Atreverse a soñar es para valientes. Se dice: soñar no cuesta nada, pero emprender ese sueño cuesta todo. Pero de seguro valdrá la pena el sacrificio que hagamos para hacer realidad nuestro sueño.
Quiero compartir algunos consejos para asegurarnos de que nuestro sueño va por buen camino; debemos soñar, pero soñar bien. Por esto se hace necesario que pongamos a Dios por encima de nuestros sueños. Recuerda que no todos los sueños son buenos, también tenemos pesadillas.
Si nuestros sueños están bajo la voluntad de Dios, entonces será un buen sueño.
Para soñar bien necesitamos:
- Asegurarnos de que nuestros sueños estén bajo la voluntad de Dios.
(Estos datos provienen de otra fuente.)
-- ==== Sys2Proof/Laws/Maps.lean ====
section
/-! SUPPORT. Sys2Proof/Laws/Maps.lean: the laws of sorted maps and of sets of numbers. -/
namespace Sys2Proof.Machine

variable {α : Type}

/-! What a map reads after a write. -/

theorem mapFind_mapErase (m : AMap α) (i j : Nat) : mapFind (mapErase m i) j = if i = j then none else mapFind m j := by
  induction m with
  | nil => simp [mapErase, mapFind]
  | cons e m ih =>
    obtain ⟨k, v⟩ := e
    by_cases hk : k = i
    · subst hk
      by_cases hj : k = j
      · subst hj
        simpa [mapErase] using ih
      · simpa [mapErase, mapFind, hj] using ih
    · by_cases hj : k = j
      · subst hj
        simp [mapErase, mapFind, hk, Ne.symm hk]
      · simp [mapErase, mapFind, hk, hj, ih]

theorem mapFind_mapPut (m : AMap α) (i j : Nat) (x : α) : mapFind (mapPut m i x) j = if i = j then some x else mapFind m j := by
  induction m with
  | nil => simp [mapPut, mapFind]
  | cons e m ih =>
    obtain ⟨k, v⟩ := e
    unfold mapPut
    split
    · simp [mapFind]
    · split
      · rename_i hk
        subst hk
        by_cases hj : k = j <;> simp [mapFind, hj]
      · rename_i hk
        by_cases hj : k = j
        · subst hj
          simp [mapFind, Ne.symm hk]
        · simp [mapFind, hj, ih]

section
variable [DecidableEq α]

/-- A map reads what was last written at the key, and what it read before at every other. -/
theorem mapGet_mapSet (d : α) (m : AMap α) (i j : Nat) (x : α) : mapGet d (mapSet d m i x) j = if i = j then x else mapGet d m j := by
  unfold mapGet mapSet
  split
  · rename_i hx
    rw [mapFind_mapErase]
    split <;> simp [hx]
  · rw [mapFind_mapPut]
    split <;> rfl

@[simp] theorem mapGet_mapSet_same (d : α) (m : AMap α) (i : Nat) (x : α) : mapGet d (mapSet d m i x) i = x := by
  simp [mapGet_mapSet]

theorem mapGet_mapSet_ne (d : α) (m : AMap α) {i j : Nat} (x : α) (h : i ≠ j) : mapGet d (mapSet d m i x) j = mapGet d m j := by
  simp [mapGet_mapSet, h]

end

/-! The canonical form. -/

/-- The keys rise strictly, as a proposition: each lies below every later one. -/
theorem mapRising_some (b : Nat) (m : AMap α) : mapRising (some b) m = true ↔ (∀ e ∈ m, b < e.1) ∧ mapRising none m = true := by
  induction m generalizing b with
  | nil => simp [mapRising]
  | cons e m ih =>
    obtain ⟨k, v⟩ := e
    simp only [mapRising, Bool.and_eq_true, decide_eq_true_eq, ih, List.mem_cons, forall_eq_or_imp]
    constructor
    · rintro ⟨h, h1, h2⟩
      exact ⟨⟨h, fun e he => Nat.lt_trans h (h1 e he)⟩, h1, h2⟩
    · rintro ⟨⟨h, _⟩, h1, h2⟩
      exact ⟨h, h1, h2⟩

theorem mapRising_cons (k : Nat) (v : α) (m : AMap α) :
    mapRising none ((k, v) :: m) = true ↔ (∀ e ∈ m, k < e.1) ∧ mapRising none m = true := mapRising_some k m

theorem mem_mapErase {m : AMap α} {i : Nat} {e : Nat × α} (h : e ∈ mapErase m i) : e ∈ m := by
  induction m with
  | nil => simp [mapErase] at h
  | cons x m ih =>
    obtain ⟨k, v⟩ := x
    unfold mapErase at h
    split at h
    · exact List.mem_cons_of_mem _ (ih h)
    · rcases List.mem_cons.1 h with h | h
      · exact h ▸ List.mem_cons_self
      · exact List.mem_cons_of_mem _ (ih h)

theorem mem_mapPut {m : AMap α} {i : Nat} {x : α} {e : Nat × α} (h : e ∈ mapPut m i x) : e = (i, x) ∨ e ∈ m := by
  induction m with
  | nil => simpa [mapPut] using h
  | cons y m ih =>
    obtain ⟨k, v⟩ := y
    unfold mapPut at h
    split at h
    · simpa using h
    · split at h
      · rcases List.mem_cons.1 h with h | h
        · exact .inl h
        · exact .inr (List.mem_cons_of_mem _ h)
      · rcases List.mem_cons.1 h with h | h
        · exact .inr (h ▸ List.mem_cons_self)
        · rcases ih h with h | h
          · exact .inl h
          · exact .inr (List.mem_cons_of_mem _ h)

theorem mapRising_mapErase {m : AMap α} (i : Nat) (h : mapRising none m = true) : mapRising none (mapErase m i) = true := by
  induction m with
  | nil => rfl
  | cons e m ih =>
    obtain ⟨k, v⟩ := e
    obtain ⟨h1, h2⟩ := (mapRising_cons k v m).1 h
    unfold mapErase
    split
    · exact ih h2
    · exact (mapRising_cons _ _ _).2 ⟨fun e he => h1 e (mem_mapErase he), ih h2⟩

theorem mapRising_mapPut {m : AMap α} (i : Nat) (x : α) (h : mapRising none m = true) : mapRising none (mapPut m i x) = true := by
  induction m with
  | nil => rfl
  | cons e m ih =>
    obtain ⟨k, v⟩ := e
    obtain ⟨h1, h2⟩ := (mapRising_cons k v m).1 h
    unfold mapPut
    split
    · rename_i hk
      exact (mapRising_cons _ _ _).2 ⟨by
        intro e he
        rcases List.mem_cons.1 he with he | he
        · exact he ▸ hk
        · exact Nat.lt_trans hk (h1 e he), h⟩
    · split
      · rename_i hk
        exact (mapRising_cons _ _ _).2 ⟨hk ▸ h1, h2⟩
      · rename_i hlt hne
        exact (mapRising_cons _ _ _).2 ⟨by
          intro e he
          rcases mem_mapPut he with he | he
          · rw [he]
            simp only
            omega
          · exact h1 e he, ih h2⟩

/-- A write keeps the canonical form. -/
theorem mapWf_mapSet [DecidableEq α] (d : α) {m : AMap α} (i : Nat) (x : α) (h : mapWf d m = true) : mapWf d (mapSet d m i x) = true := by
  simp only [mapWf, Bool.and_eq_true, List.all_eq_true, decide_eq_true_eq] at h ⊢
  unfold mapSet
  split
  · exact ⟨mapRising_mapErase i h.1, fun e he => h.2 e (mem_mapErase he)⟩
  · rename_i hx
    refine ⟨mapRising_mapPut i x h.1, fun e he => ?_⟩
    rcases mem_mapPut he with he | he
    · rw [he]; exact hx
    · exact h.2 e he

/-- Leaving cells out keeps the canonical form. -/
theorem mapWf_filter [DecidableEq α] (d : α) {m : AMap α} (p : Nat × α → Bool) (h : mapWf d m = true) : mapWf d (m.filter p) = true := by
  simp only [mapWf, Bool.and_eq_true, List.all_eq_true, decide_eq_true_eq] at h ⊢
  refine ⟨?_, fun e he => h.2 e (List.mem_filter.1 he).1⟩
  obtain ⟨h, -⟩ := h
  induction m with
  | nil => rfl
  | cons e m ih =>
    obtain ⟨k, v⟩ := e
    obtain ⟨h1, h2⟩ := (mapRising_cons k v m).1 h
    rw [List.filter_cons]
    split
    · exact (mapRising_cons _ _ _).2 ⟨fun e he => h1 e (List.mem_filter.1 he).1, ih h2⟩
    · exact ih h2

/-! Byte memories. -/

theorem memRead_memWrite (e : Byte) (m : List Host.Cell) (a b : Nat) (v : Byte) :
    memRead e (memWrite e m a v) b = if a = b then v else memRead e m b := mapGet_mapSet e m a b v

theorem memWf_memWrite (e : Byte) {m : List Host.Cell} (a : Nat) (v : Byte) (h : memWf e m = true) : memWf e (memWrite e m a v) = true :=
  mapWf_mapSet e a v h

theorem memWf_memWriteList (e : Byte) (bs : List Byte) {m : List Host.Cell} (a : Nat) (h : memWf e m = true) :
    memWf e (memWriteList e m a bs) = true := by
  induction bs generalizing m a with
  | nil => exact h
  | cons b bs ih => exact ih (a + 1) (memWf_memWrite e a b h)

theorem memWf_memWriteMasked (e : Byte) (bs : List Byte) {m : List Host.Cell} (a mask : Nat) (h : memWf e m = true) :
    memWf e (memWriteMasked e m a mask bs) = true := by
  induction bs generalizing m a mask with
  | nil => exact h
  | cons b bs ih =>
    refine ih (a + 1) (mask / 2) ?_
    split
    · exact memWf_memWrite e a b h
    · exact h

theorem memWf_memClear (e : Byte) {m : List Host.Cell} (a n : Nat) (h : memWf e m = true) : memWf e (memClear m a n) = true :=
  mapWf_filter e _ h

theorem memWf_memPutSlice (e : Byte) (sl : List Host.Cell) {m : List Host.Cell} (a : Nat) (h : memWf e m = true) :
    memWf e (memPutSlice e m a sl) = true := by
  unfold memPutSlice
  induction sl generalizing m with
  | nil => exact h
  | cons c sl ih => exact ih (memWf_memWrite e (a + c.1) c.2 h)

/-- A byte after the bytes of a list have been written from `a` on. -/
theorem memRead_memWriteList (e : Byte) (bs : List Byte) (m : List Host.Cell) (a b : Nat) :
    memRead e (memWriteList e m a bs) b = if a ≤ b ∧ b < a + bs.length then bs.getD (b - a) 0 else memRead e m b := by
  induction bs generalizing m a with
  | nil => simp [memWriteList] <;> omega
  | cons x bs ih =>
    rw [memWriteList, ih, memRead_memWrite]
    by_cases h : a = b
    · subst h
      rw [if_neg (by omega), if_pos rfl, if_pos (by simp)]
      simp
    · by_cases h2 : a + 1 ≤ b ∧ b < a + 1 + bs.length
      · rw [if_pos h2, if_pos (by simp; omega)]
        have : b - a = (b - (a + 1)) + 1 := by omega
        rw [this]; simp
      · rw [if_neg h2, if_neg h, if_neg (by simp; omega)]

/-! Sets of numbers. -/

theorem mem_setAdd (l : List Nat) (i j : Nat) : j ∈ setAdd l i ↔ j = i ∨ j ∈ l := by
  induction l with
  | nil => simp [setAdd]
  | cons k l ih =>
    unfold setAdd
    split
    · simp
    · split
      · rename_i h; subst h; simp
      · simp [ih, or_left_comm]

end Sys2Proof.Machine
end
- Buscar en oración los consejos sabios del Espíritu Santo.
- Apasionarnos con los sueños que tenemos, una vez sean avalados por Dios.
- Compartir nuestros sueños, con aquellos que son mentores, que conocen a Dios y quieren vernos crecer.
- Nunca tirar la toalla (rendirnos)
Así que empieza a soñar y asegúrate que esté dentro de su voluntad. Dios se encargará, con tu disposición y entrega, de volverlo realidad.